Among the records that follow, find the line with "equal data. -/" and the line with "canonical form of". Set down those lines and all lines between them exactly, without adding anything.

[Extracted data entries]
- - -

-- ==== Sys2Proof/Machine/Bits.lean ====
section
/-! DEFINITION. Sparse tables, bit fields, byte order, byte memory and postmark comparison: the helpers every meaning
is written with. -/

namespace Sys2Proof.Machine

/-! ### Sparse tables -/

/-- The value of key `i`; `d` where the table lists none. -/
def tget {α : Type} (d : α) : Tab α → Nat → α
  | [], _ => d
  | (k, v) :: t, i => if k = i then v else tget d t i

/-- Set key `i`; a value equal to the default `d` removes the entry, so equal tables are equal data. -/
def tput {α : Type} [DecidableEq α] (d : α) : Tab α → Nat → α → Tab α
  | [], i, x => if x = d then [] else [(i, x)]
  | (k, v) :: t, i, x =>
    if i < k then (if x = d then (k, v) :: t else (i, x) :: (k, v) :: t)
    else if i = k then (if x = d then t else (i, x) :: t)
    else (k, v) :: tput d t i x

/-- Set consecutive keys from `i`. -/
def tputs {α : Type} [DecidableEq α] (d : α) (t : Tab α) (i : Nat) : List α → Tab α
  | [] => t
  | x :: xs => tputs d (tput d t i x) (i + 1) xs

/-- Read `n` consecutive keys from `i`. -/
def tgets {α : Type} (d : α) (t : Tab α) (i n : Nat) : List α :=
  (List.range n).map (fun j => tget d t (i + j))

/-- Every listed key is above `lo`, keys rise strictly, and no entry holds the default. -/
def tabWfFrom {α : Type} [DecidableEq α] (d : α) : Option Nat → Tab α → Bool
  | _, [] => true
  | lo, (k, v) :: t => (match lo with | none => true | some l => decide (l < k)) && decide (v ≠ d) && tabWfFrom d (some k) t

/-- The canonical form of a table with default `d`. -/
def tabWf {α : Type} [DecidableEq α] (d : α) (t : Tab α) : Bool := tabWfFrom d none t

/-- The keys listed. -/
def tkeys {α : Type} (t : Tab α) : List Nat := t.map Prod.fst

/-- Apply `f` to every listed value, keeping the canonical form. -/
def tmap {α : Type} [DecidableEq α] (d : α) (f : Nat → α → α) (t : Tab α) : Tab α :=
  t.filterMap fun kv => let v := f kv.1 kv.2; if v = d then none else some (kv.1, v)

/-! ### Bit fields -/

/-- The field of width `n` whose lowest bit is `lo`. -/
def fld {w : Nat} (x : BitVec w) (lo n : Nat) : BitVec n := x.extractLsb' lo n

/-- Bit `i`. -/
def bit {w : Nat} (x : BitVec w) (i : Nat) : Bool := x.getLsbD i

/-- `x` with the field of width `n` at `lo` replaced by `v`. -/
def putFld {w n : Nat} (x : BitVec w) (lo : Nat) (v : BitVec n) : BitVec w :=
  (x &&& ~~~((BitVec.allOnes n).setWidth w <<< lo)) ||| (v.setWidth w <<< lo)

/-- `x` with bit `i` set to `b`. -/
def putBit {w : Nat} (x : BitVec w) (i : Nat) (b : Bool) : BitVec w := putFld x i (BitVec.ofBool b)

/-- Sign extension of a field to 64 bits. -/
def sext {n : Nat} (x : BitVec n) : BitVec 64 := x.signExtend 64

/-- A 1-bit number. -/
def b2n (b : Bool) : Nat := if b then 1 else 0

/-- Saturating increment of a counter (R415: where no rule states otherwise a counter saturates). -/
def satInc {w : Nat} (x : BitVec w) : BitVec w := if x = BitVec.allOnes w then x else x + 1

/-- Saturating addition of a counter. -/
def satAdd {w : Nat} (x : BitVec w) (n : Nat) : BitVec w :=
  if x.toNat + n < 2 ^ w then BitVec.ofNat w (x.toNat + n) else BitVec.allOnes w

/-! ### Bytes, little-endian (R3) -/

/-- The `n` low bytes of `x`, bits [7:0] first. -/
def leBytes {w : Nat} (n : Nat) (x : BitVec w) : List Byte := (List.range n).map (fun i => fld x (8 * i) 8)

/-- The number whose bytes are `l`, the lowest first. -/
def leNat : List Byte → Nat
  | [] => 0
  | b :: t => b.toNat + 256 * leNat t

/-- The word of width `w` whose bytes are `l`. -/
def leWord (w : Nat) (l : List Byte) : BitVec w := BitVec.ofNat w (leNat l)

/-- The byte at `a`; an unlisted byte reads 0. -/
def memByte (m : Tab Byte) (a : Nat) : Byte := tget 0 m a

/-- The `n` bytes from `a`. -/
def memRead (m : Tab Byte) (a n : Nat) : List Byte := tgets 0 m a n

/-- Write the bytes `l` from `a`. -/
def memWrite (m : Tab Byte) (a : Nat) (l : List Byte) : Tab Byte := tputs 0 m a l

/-- The 64-bit word at `a`. -/
def memWord (m : Tab Byte) (a : Nat) : BitVec 64 := leWord 64 (memRead m a 8)

/-! ### Postmarks (R25, R26) -/

/-- Postmark `a` is earlier than `b` (R26). -/
def pmLt (a b : Pm) : Bool := (b - a) != 0 && (b - a).toNat < 2 ^ 63

/-- The counter `now` has reached `t`: `now` is not earlier than `t`. -/
def pmReached (now t : Pm) : Bool := !pmLt now t

/-- The postmark of tick 0, sub-tick 0 of a beat (R25). -/
def pmOfBeat (b : BitVec 40) : Pm := b.setWidth 64 <<< 24

/-- The beat field of a postmark. -/
def pmBeat (p : Pm) : BitVec 40 := fld p 24 40

/-- `n` ticks after `p`. -/
def pmAddTicks (p : Pm) (n : Nat) : Pm := p + BitVec.ofNat 64 (n * 4096)

/-- Whole ticks from `a` to `b`. -/
def pmTicks (a b : Pm) : Nat := (b - a).toNat / 4096

/-- Beat `a` is later than beat `b`, in serial arithmetic modulo 2^40 (R351). -/
def beatLater (a b : BitVec 40) : Bool := (a - b) != 0 && (a - b).toNat < 2 ^ 39

end Sys2Proof.Machine
end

- - -

Response to this exercise.
/-- Set key `i`; a value equal to the default `d` removes the entry, so equal tables are equal data. -/
def tput {α : Type} [DecidableEq α] (d : α) : Tab α → Nat → α → Tab α
  | [], i, x => if x = d then [] else [(i, x)]
  | (k, v) :: t, i, x =>
    if i < k then (if x = d then (k, v) :: t else (i, x) :: (k, v) :: t)
    else if i = k then (if x = d then t else (i, x) :: t)
    else (k, v) :: tput d t i x

/-- Set consecutive keys from `i`. -/
def tputs {α : Type} [DecidableEq α] (d : α) (t : Tab α) (i : Nat) : List α → Tab α
  | [] => t
  | x :: xs => tputs d (tput d t i x) (i + 1) xs

/-- Read `n` consecutive keys from `i`. -/
def tgets {α : Type} (d : α) (t : Tab α) (i n : Nat) : List α :=
  (List.range n).map (fun j => tget d t (i + j))

/-- Every listed key is above `lo`, keys rise strictly, and no entry holds the default. -/
def tabWfFrom {α : Type} [DecidableEq α] (d : α) : Option Nat → Tab α → Bool
  | _, [] => true
  | lo, (k, v) :: t => (match lo with | none => true | some l => decide (l < k)) && decide (v ≠ d) && tabWfFrom d (some k) t

/-- The canonical form of a table with default `d`. -/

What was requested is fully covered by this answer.